# Instructions for the task:
Using the records that appear below, write out exactly the lines from the one with "0x04 (R49). -/" through the one with "def decodeMajor05 (w", keeping both end lines.

# Data for the task:

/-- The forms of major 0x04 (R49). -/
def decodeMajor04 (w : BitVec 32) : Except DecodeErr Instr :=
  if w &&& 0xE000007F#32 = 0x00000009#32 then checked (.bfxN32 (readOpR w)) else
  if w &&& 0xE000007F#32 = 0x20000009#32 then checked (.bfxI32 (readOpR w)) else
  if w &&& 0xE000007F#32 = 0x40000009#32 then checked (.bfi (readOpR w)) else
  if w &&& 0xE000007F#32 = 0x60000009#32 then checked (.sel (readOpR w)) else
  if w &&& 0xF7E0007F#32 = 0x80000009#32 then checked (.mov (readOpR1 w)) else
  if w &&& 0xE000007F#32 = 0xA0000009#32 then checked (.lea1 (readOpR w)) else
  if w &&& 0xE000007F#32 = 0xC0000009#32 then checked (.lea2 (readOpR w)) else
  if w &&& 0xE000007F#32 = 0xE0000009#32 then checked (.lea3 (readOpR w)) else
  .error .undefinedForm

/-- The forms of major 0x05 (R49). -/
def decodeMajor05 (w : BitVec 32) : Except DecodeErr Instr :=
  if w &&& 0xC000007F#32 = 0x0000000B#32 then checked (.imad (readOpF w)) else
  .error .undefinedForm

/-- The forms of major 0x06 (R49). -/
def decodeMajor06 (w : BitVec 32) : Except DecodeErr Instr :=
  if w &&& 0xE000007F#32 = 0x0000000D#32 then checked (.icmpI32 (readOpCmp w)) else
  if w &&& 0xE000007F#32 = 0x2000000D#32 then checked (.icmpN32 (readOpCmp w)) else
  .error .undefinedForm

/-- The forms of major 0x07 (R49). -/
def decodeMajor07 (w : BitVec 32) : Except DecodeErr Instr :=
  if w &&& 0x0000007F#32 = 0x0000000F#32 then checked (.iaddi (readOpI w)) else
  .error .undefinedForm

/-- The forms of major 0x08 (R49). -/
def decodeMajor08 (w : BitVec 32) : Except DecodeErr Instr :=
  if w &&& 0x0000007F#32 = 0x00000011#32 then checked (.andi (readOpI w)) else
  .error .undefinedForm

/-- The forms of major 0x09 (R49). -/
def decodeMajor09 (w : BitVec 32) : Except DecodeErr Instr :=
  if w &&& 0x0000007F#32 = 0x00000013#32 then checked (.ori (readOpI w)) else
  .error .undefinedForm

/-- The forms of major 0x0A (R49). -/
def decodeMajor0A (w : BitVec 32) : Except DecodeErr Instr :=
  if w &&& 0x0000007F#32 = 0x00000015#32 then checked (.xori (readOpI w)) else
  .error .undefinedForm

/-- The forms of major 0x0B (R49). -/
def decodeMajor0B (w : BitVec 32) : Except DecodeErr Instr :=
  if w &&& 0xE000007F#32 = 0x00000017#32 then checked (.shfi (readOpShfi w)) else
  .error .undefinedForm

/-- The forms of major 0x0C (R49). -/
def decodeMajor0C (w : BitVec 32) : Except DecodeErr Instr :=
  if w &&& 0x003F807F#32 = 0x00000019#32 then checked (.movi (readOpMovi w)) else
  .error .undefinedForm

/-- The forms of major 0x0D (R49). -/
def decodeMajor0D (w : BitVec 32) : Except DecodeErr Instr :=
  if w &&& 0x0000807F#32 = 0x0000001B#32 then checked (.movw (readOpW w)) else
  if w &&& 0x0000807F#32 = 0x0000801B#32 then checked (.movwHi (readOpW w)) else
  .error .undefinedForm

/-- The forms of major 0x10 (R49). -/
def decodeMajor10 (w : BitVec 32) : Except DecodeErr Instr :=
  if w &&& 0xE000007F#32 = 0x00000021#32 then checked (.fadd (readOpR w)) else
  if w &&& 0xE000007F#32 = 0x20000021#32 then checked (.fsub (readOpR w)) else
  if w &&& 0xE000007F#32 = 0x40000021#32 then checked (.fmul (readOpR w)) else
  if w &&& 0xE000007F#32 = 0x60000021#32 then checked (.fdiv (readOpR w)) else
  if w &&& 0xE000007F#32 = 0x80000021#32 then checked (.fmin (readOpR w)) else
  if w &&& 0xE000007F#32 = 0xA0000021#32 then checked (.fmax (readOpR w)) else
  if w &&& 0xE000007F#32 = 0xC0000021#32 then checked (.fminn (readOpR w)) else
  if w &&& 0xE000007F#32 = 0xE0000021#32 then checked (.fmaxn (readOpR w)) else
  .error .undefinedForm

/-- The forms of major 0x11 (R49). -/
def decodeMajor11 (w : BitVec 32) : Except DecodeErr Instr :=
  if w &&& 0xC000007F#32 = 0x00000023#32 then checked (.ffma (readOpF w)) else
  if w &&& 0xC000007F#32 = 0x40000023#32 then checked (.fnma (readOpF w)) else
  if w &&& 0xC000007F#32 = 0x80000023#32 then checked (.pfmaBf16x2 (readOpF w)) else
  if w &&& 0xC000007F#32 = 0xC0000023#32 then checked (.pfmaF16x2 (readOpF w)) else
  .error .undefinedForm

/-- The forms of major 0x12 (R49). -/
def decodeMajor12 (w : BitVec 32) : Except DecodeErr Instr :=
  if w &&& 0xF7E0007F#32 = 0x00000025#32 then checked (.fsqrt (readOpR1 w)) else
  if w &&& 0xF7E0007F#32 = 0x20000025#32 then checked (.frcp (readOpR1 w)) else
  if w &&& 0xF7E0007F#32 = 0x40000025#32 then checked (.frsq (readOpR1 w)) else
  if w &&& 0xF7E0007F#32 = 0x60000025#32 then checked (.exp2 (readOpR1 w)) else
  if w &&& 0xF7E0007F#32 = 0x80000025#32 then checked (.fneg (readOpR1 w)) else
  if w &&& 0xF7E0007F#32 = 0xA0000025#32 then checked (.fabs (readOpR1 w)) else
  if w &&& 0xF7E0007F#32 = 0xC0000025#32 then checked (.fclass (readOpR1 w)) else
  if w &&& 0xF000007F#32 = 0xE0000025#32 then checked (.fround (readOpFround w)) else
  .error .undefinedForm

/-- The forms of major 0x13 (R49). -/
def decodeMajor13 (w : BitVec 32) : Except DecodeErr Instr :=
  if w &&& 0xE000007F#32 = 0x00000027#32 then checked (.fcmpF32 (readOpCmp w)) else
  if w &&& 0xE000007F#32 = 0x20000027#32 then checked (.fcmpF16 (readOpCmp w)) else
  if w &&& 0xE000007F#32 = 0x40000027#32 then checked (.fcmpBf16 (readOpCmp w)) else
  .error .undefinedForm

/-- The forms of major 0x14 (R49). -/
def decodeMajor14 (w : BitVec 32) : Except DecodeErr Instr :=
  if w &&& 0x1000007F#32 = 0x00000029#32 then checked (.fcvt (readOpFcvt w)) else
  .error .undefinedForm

--

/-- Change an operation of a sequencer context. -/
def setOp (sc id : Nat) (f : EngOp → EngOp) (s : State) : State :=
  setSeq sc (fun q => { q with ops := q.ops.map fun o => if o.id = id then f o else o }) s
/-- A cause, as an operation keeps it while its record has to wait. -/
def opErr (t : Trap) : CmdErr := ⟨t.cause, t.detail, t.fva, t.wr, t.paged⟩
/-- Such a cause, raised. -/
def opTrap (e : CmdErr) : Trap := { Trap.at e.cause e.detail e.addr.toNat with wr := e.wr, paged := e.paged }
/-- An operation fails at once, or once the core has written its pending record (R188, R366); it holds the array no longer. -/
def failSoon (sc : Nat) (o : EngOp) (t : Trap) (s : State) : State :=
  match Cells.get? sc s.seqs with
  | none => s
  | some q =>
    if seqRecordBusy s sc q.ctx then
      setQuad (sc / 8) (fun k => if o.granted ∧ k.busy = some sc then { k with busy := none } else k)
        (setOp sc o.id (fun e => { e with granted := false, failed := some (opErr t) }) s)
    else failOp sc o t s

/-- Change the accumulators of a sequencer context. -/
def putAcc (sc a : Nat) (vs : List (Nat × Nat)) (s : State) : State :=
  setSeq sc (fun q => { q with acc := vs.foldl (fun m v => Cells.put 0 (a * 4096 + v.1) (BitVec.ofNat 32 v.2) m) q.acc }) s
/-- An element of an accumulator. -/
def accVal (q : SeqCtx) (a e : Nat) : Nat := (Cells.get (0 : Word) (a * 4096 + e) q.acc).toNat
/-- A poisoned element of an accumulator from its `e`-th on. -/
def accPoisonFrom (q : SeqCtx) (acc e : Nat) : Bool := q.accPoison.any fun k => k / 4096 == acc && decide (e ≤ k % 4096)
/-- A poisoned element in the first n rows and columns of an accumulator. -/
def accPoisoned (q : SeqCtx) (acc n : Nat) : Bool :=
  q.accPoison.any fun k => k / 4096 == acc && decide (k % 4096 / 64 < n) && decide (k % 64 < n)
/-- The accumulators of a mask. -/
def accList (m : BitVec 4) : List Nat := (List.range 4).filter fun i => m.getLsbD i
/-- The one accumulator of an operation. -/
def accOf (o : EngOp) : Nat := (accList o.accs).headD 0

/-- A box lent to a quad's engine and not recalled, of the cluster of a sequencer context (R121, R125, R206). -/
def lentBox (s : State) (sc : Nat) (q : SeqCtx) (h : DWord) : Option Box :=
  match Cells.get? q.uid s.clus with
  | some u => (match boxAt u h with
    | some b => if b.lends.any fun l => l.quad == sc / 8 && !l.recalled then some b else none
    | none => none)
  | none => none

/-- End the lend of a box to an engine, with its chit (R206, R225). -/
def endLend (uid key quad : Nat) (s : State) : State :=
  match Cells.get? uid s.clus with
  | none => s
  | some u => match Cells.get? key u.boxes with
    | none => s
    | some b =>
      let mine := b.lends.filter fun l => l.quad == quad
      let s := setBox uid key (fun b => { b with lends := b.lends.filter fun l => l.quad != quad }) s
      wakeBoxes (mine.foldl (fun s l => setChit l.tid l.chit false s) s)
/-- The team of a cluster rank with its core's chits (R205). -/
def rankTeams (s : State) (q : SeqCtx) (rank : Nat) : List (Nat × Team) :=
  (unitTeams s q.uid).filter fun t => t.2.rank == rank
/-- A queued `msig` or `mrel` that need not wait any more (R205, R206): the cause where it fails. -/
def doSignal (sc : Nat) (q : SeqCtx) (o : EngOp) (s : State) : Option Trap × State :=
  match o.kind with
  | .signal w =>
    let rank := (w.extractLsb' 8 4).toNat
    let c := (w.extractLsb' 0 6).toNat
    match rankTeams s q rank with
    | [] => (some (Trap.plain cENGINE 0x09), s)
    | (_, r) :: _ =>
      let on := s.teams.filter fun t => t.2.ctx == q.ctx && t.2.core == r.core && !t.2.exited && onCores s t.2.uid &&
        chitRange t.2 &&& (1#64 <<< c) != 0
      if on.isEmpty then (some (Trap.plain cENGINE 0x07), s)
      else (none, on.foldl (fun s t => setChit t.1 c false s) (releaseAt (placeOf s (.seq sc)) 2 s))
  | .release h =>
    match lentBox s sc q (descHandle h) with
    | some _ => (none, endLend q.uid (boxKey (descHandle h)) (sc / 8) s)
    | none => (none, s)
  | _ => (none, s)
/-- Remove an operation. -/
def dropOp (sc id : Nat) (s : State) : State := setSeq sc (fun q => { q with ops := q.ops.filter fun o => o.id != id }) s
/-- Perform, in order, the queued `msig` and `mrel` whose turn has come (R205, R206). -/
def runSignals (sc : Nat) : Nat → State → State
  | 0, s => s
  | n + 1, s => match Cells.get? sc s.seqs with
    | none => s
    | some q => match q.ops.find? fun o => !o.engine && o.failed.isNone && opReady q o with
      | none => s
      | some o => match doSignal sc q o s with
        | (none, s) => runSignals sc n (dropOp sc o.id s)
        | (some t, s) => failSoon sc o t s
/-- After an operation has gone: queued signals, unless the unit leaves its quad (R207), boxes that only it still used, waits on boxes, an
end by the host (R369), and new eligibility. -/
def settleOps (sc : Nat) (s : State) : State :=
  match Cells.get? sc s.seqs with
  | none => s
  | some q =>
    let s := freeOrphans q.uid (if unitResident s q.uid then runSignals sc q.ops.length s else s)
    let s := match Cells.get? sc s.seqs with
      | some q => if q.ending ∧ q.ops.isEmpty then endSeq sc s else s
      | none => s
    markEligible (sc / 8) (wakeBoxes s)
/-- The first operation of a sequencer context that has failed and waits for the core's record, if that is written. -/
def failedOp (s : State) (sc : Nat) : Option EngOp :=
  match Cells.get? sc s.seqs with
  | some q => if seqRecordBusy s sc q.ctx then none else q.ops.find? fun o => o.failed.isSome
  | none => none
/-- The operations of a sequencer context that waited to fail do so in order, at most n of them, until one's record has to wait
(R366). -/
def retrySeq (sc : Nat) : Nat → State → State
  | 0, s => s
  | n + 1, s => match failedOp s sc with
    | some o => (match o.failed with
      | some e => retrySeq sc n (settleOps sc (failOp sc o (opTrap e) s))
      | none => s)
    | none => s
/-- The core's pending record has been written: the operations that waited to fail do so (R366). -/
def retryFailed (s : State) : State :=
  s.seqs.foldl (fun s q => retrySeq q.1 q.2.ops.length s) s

# Response to this exercise:
/-- The forms of major 0x04 (R49). -/
def decodeMajor04 (w : BitVec 32) : Except DecodeErr Instr :=
  if w &&& 0xE000007F#32 = 0x00000009#32 then checked (.bfxN32 (readOpR w)) else
  if w &&& 0xE000007F#32 = 0x20000009#32 then checked (.bfxI32 (readOpR w)) else
  if w &&& 0xE000007F#32 = 0x40000009#32 then checked (.bfi (readOpR w)) else
  if w &&& 0xE000007F#32 = 0x60000009#32 then checked (.sel (readOpR w)) else
  if w &&& 0xF7E0007F#32 = 0x80000009#32 then checked (.mov (readOpR1 w)) else
  if w &&& 0xE000007F#32 = 0xA0000009#32 then checked (.lea1 (readOpR w)) else
  if w &&& 0xE000007F#32 = 0xC0000009#32 then checked (.lea2 (readOpR w)) else
  if w &&& 0xE000007F#32 = 0xE0000009#32 then checked (.lea3 (readOpR w)) else
  .error .undefinedForm

/-- The forms of major 0x05 (R49). -/
def decodeMajor05 (w : BitVec 32) : Except DecodeErr Instr :=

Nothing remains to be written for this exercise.